> **DATASET EXTRACT**
----
-- ==== Sys2Proof/Laws/KeepPoolOps.lean ====
section
/-! SUPPORT. What the operations of Machine/PoolOps.lean keep. -/
namespace Sys2Proof.Laws
open Sys2Proof Sys2Proof.Machine

theorem keep_pageDone {a : State} {x1 : Nat} {x2 : Nat} {x3 : Nat} {x4 : List Word} {s : State} (h : Keep a s) :
    Keep a (State.pageDone x1 x2 x3 x4 s) := by
  unfold State.pageDone
  try dsimp only
  repeat' (first
    | with_reducible (first
      | assumption | refine keep_onPage ?_ | refine keep_msix ?_)
    | (split))

theorem keep_pageDoneOpt {a : State} {x1 : Option Nat} {x2 : Nat} {x3 : Nat} {s : State} (h : Keep a s) :
    Keep a (State.pageDoneOpt x1 x2 x3 s) := by
  unfold State.pageDoneOpt
  try dsimp only
  repeat' (first
    | with_reducible (first
      | assumption | refine keep_pageDone ?_)
    | (split))

theorem keep_respond {a : State} {x1 : Nat} {x2 : Nat} {x3 : TxnIn} {x4 : Nat} {x5 : Beats} {s : State} (h : Keep a s) :
    Keep a (State.respond x1 x2 x3 x4 x5 s) := by
  unfold State.respond
  try dsimp only
  repeat' (first
    | with_reducible (first
      | assumption | refine keep_sendData ?_))

theorem keep_spanRead {a : State} {x1 : Nat} {s : State} (h : Keep a s) :
    Keep a (State.spanRead x1 s) := by
  unfold State.spanRead
  try dsimp only
  repeat' (first
    | with_reducible (first
      | assumption | refine keep_readEffectH ?_)
    | (split))

theorem keep_execRead {a : State} {x1 : Nat} {x2 : TxnIn} {s : State} (h : Keep a s) :
    ∀ t, execRead x1 x2 s = .next t → Keep a t := by
  unfold execRead
  refine Keep.clocked h ?_
  try dsimp only
  repeat' (first
    | with_reducible (first
      | assumption | refine keep_spanRead ?_ | refine keep_respond ?_ | refine keep_readThrough ?_
      | refine Keep.snd (by assumption) (keep_readThrough ?_))
    | (split))

theorem keep_execWrite {a : State} {x1 : Nat} {x2 : TxnIn} {x3 : List Byte} {x4 : List Nat} {s : State} (h : Keep a s) :
    ∀ t, execWrite x1 x2 x3 x4 s = .next t → Keep a t := by
  unfold execWrite
  refine Keep.clocked h ?_
  try dsimp only
  repeat' (first
    | with_reducible (first
      | assumption | refine keep_spanRead ?_ | refine keep_respond ?_ | refine keep_writeThrough ?_
      | refine keep_nearWrite ?_ _ (by assumption) | refine Keep.getD (keep_nearWrite ?_) ?_)
    | exact keep_nearWrite (by assumption) | (split))

theorem keep_execAtomic {a : State} {x1 : Nat} {x2 : TxnIn} {x3 : AtomicOp} {s : State} (h : Keep a s) :
    ∀ t, execAtomic x1 x2 x3 s = .next t → Keep a t := by
  unfold execAtomic
  refine Keep.clocked h ?_
  try dsimp only
  repeat' (first
    | with_reducible (first
      | assumption | refine keep_spanRead ?_ | refine keep_respond ?_ | refine keep_serveAtomic ?_
      | refine Keep.snd (by assumption) (keep_serveAtomic ?_) | refine keep_nearAtomic ?_ _ (by assumption))
    | exact keep_nearAtomic (by assumption) | (split))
----
> **WHAT THE TASK ASKS**
Find and copy each line above that includes the string "List".

> **OUTPUT**
theorem keep_pageDone {a : State} {x1 : Nat} {x2 : Nat} {x3 : Nat} {x4 : List Word} {s : State} (h : Keep a s) :
theorem keep_execWrite {a : State} {x1 : Nat} {x2 : TxnIn} {x3 : List Byte} {x4 : List Nat} {s : State} (h : Keep a s) :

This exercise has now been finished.